• **Data extract**
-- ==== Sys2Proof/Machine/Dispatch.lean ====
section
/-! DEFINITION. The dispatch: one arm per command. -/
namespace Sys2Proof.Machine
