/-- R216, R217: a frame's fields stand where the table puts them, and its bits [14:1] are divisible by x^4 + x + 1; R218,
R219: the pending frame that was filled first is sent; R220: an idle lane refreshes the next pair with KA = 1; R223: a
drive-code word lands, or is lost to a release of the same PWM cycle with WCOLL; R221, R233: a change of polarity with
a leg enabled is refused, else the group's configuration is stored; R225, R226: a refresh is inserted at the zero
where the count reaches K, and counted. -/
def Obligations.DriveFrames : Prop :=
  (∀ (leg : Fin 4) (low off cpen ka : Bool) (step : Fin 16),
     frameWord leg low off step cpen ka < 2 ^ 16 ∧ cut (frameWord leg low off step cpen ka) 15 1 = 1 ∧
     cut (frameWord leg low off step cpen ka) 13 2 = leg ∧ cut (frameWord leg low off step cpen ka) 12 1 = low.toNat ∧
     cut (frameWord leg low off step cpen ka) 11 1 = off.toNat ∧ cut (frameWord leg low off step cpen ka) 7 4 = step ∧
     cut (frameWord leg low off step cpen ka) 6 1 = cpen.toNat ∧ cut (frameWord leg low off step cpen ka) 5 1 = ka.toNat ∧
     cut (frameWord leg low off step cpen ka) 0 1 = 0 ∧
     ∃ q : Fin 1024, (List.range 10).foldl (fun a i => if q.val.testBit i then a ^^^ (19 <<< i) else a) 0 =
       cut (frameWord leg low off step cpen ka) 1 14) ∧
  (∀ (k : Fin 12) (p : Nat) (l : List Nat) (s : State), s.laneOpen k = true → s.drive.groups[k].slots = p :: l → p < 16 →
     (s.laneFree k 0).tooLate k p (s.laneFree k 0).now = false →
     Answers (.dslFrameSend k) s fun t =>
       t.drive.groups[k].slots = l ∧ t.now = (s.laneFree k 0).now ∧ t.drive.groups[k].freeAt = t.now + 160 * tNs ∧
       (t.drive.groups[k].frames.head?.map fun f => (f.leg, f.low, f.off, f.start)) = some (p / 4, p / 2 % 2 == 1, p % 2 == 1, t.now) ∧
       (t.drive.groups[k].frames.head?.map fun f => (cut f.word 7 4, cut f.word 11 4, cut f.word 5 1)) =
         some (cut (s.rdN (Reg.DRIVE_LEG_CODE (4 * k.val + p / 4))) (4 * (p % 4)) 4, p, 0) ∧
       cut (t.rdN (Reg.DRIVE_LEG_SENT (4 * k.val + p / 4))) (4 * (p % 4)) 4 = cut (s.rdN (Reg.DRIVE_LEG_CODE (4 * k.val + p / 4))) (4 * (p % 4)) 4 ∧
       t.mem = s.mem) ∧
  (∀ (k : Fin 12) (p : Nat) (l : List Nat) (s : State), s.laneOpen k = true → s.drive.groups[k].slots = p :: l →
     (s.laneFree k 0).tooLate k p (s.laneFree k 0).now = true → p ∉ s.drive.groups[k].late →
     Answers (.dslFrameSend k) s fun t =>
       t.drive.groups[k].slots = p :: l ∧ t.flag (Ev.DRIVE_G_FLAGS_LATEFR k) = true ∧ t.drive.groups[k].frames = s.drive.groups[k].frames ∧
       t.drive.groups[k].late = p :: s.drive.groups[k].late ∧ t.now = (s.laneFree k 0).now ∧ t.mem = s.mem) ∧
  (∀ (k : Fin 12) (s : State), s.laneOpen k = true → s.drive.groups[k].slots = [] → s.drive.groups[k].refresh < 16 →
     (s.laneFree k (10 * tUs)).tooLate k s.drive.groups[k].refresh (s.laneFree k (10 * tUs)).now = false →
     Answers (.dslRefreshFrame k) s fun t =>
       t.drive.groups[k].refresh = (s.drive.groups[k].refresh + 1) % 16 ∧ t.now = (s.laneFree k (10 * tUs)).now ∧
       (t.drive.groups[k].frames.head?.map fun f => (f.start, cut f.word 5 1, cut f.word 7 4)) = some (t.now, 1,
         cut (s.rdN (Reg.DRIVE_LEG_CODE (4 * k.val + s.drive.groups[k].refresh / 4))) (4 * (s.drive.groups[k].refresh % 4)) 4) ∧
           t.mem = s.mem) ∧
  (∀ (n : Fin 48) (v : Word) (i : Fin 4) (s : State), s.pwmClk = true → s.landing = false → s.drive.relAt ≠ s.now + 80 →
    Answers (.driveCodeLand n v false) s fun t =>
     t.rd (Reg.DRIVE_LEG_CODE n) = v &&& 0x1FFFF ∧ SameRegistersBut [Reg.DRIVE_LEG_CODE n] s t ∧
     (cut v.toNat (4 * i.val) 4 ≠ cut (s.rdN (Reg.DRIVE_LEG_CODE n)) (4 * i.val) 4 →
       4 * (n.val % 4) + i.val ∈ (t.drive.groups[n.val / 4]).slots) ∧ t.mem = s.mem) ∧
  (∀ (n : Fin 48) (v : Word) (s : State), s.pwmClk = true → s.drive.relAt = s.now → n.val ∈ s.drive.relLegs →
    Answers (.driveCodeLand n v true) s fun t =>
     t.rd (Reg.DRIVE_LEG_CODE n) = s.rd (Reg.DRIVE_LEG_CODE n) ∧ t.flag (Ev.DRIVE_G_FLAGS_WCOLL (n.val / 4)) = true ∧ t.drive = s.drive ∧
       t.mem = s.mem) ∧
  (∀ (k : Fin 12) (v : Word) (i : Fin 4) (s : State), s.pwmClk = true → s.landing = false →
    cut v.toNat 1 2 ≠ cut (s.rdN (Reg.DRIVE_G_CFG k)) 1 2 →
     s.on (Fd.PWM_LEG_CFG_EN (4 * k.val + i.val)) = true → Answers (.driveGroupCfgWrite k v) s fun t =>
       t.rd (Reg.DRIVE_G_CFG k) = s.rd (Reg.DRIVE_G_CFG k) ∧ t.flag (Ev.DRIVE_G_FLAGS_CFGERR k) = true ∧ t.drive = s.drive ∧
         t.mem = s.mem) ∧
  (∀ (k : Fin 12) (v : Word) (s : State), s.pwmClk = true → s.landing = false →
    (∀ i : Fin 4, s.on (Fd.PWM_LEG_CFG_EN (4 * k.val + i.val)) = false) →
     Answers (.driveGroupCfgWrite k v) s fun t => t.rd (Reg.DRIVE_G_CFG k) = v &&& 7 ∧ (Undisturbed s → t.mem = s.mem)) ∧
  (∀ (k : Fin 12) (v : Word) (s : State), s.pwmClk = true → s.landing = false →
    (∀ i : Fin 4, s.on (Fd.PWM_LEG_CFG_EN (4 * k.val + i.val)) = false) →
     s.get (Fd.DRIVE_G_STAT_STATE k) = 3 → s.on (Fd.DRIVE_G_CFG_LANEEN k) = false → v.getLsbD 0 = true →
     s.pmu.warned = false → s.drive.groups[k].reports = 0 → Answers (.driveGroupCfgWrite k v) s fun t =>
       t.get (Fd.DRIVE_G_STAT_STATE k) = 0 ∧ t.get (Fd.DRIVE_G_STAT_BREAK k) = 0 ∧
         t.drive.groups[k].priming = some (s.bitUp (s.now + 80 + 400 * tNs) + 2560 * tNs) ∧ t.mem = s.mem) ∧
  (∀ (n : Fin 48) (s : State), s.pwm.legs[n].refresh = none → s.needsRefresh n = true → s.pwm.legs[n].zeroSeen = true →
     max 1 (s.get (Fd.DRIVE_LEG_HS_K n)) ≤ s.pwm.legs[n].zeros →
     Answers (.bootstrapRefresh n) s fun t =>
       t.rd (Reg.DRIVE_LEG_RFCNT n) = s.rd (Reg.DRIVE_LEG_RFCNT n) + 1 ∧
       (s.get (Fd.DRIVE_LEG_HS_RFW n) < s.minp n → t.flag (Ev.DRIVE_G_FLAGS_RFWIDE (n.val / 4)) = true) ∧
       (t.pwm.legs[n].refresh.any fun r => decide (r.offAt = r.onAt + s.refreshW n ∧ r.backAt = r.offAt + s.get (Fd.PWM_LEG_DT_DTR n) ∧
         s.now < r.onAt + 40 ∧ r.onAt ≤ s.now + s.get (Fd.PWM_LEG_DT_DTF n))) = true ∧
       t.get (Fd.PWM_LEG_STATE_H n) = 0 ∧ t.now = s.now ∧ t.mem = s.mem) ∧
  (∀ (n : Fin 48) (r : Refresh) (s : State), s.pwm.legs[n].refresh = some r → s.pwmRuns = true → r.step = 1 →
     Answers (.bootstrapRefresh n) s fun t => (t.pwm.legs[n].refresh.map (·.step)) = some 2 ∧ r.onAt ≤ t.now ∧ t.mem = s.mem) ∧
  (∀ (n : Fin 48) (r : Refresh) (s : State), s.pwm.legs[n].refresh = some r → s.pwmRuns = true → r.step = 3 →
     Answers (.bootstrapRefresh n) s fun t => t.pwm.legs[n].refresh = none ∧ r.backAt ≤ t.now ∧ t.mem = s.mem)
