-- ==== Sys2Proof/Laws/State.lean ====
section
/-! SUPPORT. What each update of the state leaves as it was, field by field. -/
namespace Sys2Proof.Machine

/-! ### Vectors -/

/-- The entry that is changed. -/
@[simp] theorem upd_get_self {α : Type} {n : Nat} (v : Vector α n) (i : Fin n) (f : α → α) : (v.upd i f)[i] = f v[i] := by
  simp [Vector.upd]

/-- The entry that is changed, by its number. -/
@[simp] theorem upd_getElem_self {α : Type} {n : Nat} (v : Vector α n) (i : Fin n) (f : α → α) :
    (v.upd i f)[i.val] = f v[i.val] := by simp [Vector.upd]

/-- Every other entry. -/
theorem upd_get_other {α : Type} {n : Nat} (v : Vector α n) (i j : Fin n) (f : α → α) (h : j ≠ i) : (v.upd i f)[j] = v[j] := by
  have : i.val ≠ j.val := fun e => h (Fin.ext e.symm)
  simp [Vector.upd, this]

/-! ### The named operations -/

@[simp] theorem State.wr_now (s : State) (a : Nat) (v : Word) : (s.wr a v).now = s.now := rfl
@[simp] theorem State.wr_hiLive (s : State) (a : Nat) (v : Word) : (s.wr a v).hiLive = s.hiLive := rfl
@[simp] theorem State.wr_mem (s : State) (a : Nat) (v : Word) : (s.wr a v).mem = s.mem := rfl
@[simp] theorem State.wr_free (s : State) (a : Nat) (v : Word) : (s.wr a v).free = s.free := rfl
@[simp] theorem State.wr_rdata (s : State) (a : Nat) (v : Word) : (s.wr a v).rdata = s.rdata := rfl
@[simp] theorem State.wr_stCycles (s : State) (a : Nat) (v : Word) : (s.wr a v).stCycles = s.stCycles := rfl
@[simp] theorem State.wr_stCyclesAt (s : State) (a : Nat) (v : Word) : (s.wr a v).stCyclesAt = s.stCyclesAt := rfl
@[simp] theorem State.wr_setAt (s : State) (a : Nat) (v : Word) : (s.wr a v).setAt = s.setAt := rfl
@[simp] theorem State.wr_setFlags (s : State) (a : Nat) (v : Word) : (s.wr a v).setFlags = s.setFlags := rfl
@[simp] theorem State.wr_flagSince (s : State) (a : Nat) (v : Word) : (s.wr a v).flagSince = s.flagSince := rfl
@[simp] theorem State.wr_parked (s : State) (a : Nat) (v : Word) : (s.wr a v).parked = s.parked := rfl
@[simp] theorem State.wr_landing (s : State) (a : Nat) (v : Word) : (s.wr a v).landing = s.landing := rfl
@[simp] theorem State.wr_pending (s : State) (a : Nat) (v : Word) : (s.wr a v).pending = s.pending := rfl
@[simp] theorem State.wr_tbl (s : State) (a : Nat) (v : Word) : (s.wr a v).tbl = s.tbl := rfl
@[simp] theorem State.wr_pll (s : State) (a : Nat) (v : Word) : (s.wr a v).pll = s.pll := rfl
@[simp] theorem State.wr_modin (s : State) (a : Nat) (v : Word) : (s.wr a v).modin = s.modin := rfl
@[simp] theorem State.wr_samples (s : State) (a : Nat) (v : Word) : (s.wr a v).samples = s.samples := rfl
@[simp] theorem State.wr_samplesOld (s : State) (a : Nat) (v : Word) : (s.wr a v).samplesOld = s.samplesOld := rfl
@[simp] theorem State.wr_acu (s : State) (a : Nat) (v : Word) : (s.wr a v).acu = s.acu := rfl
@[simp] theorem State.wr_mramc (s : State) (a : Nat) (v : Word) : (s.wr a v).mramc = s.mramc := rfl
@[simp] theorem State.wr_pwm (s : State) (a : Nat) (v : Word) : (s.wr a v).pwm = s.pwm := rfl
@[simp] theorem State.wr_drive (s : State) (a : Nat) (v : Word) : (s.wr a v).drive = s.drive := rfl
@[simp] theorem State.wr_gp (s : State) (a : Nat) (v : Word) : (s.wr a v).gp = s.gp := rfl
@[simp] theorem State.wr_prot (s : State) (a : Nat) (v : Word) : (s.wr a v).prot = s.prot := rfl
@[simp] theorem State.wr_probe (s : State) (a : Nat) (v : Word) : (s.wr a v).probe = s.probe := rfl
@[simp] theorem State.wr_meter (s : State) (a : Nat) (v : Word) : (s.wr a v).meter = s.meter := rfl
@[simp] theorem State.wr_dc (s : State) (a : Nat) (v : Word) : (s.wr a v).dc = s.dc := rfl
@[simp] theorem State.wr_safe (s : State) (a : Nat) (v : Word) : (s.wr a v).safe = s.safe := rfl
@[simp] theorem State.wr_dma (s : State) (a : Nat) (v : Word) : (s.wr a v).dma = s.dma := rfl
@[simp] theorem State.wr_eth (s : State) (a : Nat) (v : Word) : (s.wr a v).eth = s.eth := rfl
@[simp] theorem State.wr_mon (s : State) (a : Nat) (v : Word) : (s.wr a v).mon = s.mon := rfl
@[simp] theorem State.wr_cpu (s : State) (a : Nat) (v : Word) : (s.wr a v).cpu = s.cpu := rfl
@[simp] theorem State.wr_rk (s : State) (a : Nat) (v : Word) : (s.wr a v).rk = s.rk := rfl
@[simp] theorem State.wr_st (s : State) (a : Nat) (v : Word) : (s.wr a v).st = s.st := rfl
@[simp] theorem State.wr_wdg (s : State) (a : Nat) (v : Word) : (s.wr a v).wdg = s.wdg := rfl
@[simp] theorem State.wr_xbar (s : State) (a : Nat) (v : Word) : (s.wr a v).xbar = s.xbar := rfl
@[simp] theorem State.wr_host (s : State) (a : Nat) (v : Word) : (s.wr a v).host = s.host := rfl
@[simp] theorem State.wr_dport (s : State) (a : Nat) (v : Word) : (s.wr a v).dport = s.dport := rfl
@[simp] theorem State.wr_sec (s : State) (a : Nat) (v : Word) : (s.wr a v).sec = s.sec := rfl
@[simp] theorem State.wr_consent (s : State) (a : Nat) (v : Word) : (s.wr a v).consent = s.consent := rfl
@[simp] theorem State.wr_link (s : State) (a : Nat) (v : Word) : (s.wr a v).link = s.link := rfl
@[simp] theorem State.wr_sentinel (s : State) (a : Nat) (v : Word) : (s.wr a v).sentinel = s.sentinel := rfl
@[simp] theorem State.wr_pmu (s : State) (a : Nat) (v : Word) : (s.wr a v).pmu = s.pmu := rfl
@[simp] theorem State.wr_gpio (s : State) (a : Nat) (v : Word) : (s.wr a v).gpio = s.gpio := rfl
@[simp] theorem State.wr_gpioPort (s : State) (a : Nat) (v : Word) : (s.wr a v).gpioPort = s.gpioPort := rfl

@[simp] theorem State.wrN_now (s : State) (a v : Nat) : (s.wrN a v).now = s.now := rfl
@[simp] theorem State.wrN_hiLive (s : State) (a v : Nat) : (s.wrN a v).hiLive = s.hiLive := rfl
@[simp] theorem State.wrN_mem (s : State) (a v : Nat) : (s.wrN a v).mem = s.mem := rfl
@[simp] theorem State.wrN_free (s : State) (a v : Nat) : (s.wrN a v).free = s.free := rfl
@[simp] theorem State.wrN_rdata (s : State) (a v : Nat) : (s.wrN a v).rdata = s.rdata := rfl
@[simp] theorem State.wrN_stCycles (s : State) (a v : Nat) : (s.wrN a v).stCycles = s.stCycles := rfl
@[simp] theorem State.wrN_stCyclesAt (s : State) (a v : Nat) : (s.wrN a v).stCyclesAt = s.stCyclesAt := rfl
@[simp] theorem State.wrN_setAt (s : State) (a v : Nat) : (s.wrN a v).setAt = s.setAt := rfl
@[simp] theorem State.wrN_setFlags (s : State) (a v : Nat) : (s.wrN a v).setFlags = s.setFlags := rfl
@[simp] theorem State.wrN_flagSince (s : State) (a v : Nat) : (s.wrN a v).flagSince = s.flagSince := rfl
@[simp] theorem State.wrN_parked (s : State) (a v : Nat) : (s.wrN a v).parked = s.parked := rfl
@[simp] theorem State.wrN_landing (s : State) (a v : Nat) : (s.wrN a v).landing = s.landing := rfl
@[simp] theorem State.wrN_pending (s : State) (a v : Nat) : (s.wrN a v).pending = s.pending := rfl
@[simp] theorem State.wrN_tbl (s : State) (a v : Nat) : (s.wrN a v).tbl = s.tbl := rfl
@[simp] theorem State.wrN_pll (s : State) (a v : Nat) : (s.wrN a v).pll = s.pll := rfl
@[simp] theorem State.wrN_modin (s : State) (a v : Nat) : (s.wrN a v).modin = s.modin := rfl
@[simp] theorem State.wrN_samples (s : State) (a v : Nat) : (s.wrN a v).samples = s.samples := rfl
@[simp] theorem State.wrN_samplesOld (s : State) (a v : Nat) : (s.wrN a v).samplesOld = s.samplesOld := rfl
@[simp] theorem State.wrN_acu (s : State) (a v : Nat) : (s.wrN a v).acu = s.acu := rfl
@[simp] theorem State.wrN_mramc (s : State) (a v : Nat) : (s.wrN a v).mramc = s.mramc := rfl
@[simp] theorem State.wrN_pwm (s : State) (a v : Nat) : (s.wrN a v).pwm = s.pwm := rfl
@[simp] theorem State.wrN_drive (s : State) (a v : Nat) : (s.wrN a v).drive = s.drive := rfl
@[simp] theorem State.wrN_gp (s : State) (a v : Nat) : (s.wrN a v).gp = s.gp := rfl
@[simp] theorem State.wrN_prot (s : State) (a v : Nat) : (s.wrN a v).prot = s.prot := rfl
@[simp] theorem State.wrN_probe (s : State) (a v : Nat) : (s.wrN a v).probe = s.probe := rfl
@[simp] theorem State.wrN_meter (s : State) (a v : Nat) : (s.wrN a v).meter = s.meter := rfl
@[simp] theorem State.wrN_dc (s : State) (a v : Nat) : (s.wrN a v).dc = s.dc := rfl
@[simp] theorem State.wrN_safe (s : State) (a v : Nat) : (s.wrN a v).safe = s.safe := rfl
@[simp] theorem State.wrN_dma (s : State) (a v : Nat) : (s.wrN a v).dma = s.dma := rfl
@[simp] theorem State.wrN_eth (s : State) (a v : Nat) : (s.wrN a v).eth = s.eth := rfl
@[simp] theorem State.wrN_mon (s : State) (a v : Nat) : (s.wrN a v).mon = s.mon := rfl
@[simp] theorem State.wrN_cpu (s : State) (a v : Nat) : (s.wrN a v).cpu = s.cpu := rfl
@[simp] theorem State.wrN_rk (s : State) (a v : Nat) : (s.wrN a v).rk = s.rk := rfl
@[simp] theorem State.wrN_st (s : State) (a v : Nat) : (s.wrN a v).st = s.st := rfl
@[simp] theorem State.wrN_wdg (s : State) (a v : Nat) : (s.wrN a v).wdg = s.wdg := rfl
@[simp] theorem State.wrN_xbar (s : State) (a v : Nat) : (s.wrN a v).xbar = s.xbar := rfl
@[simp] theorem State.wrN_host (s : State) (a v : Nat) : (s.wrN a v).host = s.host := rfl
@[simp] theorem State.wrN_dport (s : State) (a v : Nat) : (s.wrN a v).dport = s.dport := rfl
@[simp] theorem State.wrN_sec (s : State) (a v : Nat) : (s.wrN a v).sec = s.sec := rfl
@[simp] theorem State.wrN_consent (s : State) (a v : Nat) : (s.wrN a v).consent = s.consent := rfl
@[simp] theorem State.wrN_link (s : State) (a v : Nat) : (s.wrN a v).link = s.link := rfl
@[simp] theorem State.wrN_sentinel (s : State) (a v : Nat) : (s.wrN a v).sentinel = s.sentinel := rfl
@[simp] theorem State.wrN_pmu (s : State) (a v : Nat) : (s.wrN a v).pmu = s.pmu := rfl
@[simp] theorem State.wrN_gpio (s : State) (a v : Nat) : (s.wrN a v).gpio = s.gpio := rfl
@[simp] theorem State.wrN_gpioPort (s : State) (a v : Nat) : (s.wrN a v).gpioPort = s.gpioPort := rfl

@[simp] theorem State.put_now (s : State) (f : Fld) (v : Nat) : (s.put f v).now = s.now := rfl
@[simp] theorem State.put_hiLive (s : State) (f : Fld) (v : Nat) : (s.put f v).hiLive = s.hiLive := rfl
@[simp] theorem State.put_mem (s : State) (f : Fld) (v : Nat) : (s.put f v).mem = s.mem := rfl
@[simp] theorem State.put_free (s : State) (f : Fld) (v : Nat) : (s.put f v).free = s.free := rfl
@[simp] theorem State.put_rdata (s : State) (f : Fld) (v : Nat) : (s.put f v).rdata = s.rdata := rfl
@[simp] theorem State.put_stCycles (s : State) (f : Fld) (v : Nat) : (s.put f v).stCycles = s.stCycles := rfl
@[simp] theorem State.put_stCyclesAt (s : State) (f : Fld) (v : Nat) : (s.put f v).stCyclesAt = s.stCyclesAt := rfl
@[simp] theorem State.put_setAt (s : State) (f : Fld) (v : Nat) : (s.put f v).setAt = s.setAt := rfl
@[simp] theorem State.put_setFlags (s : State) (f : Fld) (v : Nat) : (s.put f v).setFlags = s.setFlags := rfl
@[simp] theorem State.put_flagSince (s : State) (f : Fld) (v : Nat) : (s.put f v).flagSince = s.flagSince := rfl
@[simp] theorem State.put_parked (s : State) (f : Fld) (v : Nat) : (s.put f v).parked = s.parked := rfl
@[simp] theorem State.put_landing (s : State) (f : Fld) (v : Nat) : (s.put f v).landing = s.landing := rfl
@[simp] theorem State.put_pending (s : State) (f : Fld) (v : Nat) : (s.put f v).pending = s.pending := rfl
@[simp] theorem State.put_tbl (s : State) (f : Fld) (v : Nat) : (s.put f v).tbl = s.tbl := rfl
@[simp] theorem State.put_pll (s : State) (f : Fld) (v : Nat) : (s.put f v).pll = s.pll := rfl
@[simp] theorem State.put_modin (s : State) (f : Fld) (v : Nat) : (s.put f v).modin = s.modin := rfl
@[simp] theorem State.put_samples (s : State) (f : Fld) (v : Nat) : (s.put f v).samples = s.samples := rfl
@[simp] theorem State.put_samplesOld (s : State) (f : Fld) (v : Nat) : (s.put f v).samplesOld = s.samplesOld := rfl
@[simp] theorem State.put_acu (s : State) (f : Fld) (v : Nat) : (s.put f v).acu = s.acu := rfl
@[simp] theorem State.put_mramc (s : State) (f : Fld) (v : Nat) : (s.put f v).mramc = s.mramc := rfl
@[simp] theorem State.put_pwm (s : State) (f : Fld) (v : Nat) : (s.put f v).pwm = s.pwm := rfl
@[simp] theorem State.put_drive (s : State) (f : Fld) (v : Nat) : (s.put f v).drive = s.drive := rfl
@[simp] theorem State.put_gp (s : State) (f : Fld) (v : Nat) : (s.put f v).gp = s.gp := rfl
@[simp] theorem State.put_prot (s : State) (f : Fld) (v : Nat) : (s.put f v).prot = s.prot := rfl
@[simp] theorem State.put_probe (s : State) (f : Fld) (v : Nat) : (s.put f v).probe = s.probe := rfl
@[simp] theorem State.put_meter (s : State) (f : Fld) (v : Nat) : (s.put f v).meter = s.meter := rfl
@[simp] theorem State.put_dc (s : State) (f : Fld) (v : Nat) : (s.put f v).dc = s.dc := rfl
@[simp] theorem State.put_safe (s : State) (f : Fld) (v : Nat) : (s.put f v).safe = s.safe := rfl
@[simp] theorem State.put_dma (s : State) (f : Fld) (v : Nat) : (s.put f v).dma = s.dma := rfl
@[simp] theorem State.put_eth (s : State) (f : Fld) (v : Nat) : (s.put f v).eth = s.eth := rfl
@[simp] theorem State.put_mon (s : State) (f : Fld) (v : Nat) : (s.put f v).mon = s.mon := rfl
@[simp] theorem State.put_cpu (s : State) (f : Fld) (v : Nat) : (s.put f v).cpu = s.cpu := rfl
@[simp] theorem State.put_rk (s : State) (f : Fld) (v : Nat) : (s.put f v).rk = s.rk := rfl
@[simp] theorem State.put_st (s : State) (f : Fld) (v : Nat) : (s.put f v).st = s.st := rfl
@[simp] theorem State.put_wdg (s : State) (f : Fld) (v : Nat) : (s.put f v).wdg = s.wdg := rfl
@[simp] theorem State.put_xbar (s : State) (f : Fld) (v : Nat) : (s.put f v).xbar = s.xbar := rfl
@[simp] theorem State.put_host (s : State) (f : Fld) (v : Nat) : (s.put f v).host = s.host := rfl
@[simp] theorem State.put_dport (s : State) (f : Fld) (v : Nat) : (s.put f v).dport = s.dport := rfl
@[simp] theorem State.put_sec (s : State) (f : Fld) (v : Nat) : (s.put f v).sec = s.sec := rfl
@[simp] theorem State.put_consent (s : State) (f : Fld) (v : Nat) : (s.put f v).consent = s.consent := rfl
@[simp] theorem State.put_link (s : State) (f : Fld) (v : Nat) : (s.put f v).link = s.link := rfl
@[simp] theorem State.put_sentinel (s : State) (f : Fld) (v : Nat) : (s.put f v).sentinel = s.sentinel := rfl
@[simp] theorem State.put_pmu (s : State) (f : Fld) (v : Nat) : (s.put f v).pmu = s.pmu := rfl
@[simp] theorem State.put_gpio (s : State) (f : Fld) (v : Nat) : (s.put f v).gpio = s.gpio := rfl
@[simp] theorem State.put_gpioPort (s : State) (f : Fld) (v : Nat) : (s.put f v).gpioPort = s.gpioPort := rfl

• **Goal of the exercise**
There is a run of lines above from the one with "(s.wrN a v).free = s.free := rfl" to the one with "(s.wrN a v).stCyclesAt = s.stCyclesAt := rfl"; print exactly that run, both ends included, and nothing else.

• **Answer for this exercise**
@[simp] theorem State.wrN_free (s : State) (a v : Nat) : (s.wrN a v).free = s.free := rfl
@[simp] theorem State.wrN_rdata (s : State) (a v : Nat) : (s.wrN a v).rdata = s.rdata := rfl
@[simp] theorem State.wrN_stCycles (s : State) (a v : Nat) : (s.wrN a v).stCycles = s.stCycles := rfl
@[simp] theorem State.wrN_stCyclesAt (s : State) (a v : Nat) : (s.wrN a v).stCyclesAt = s.stCyclesAt := rfl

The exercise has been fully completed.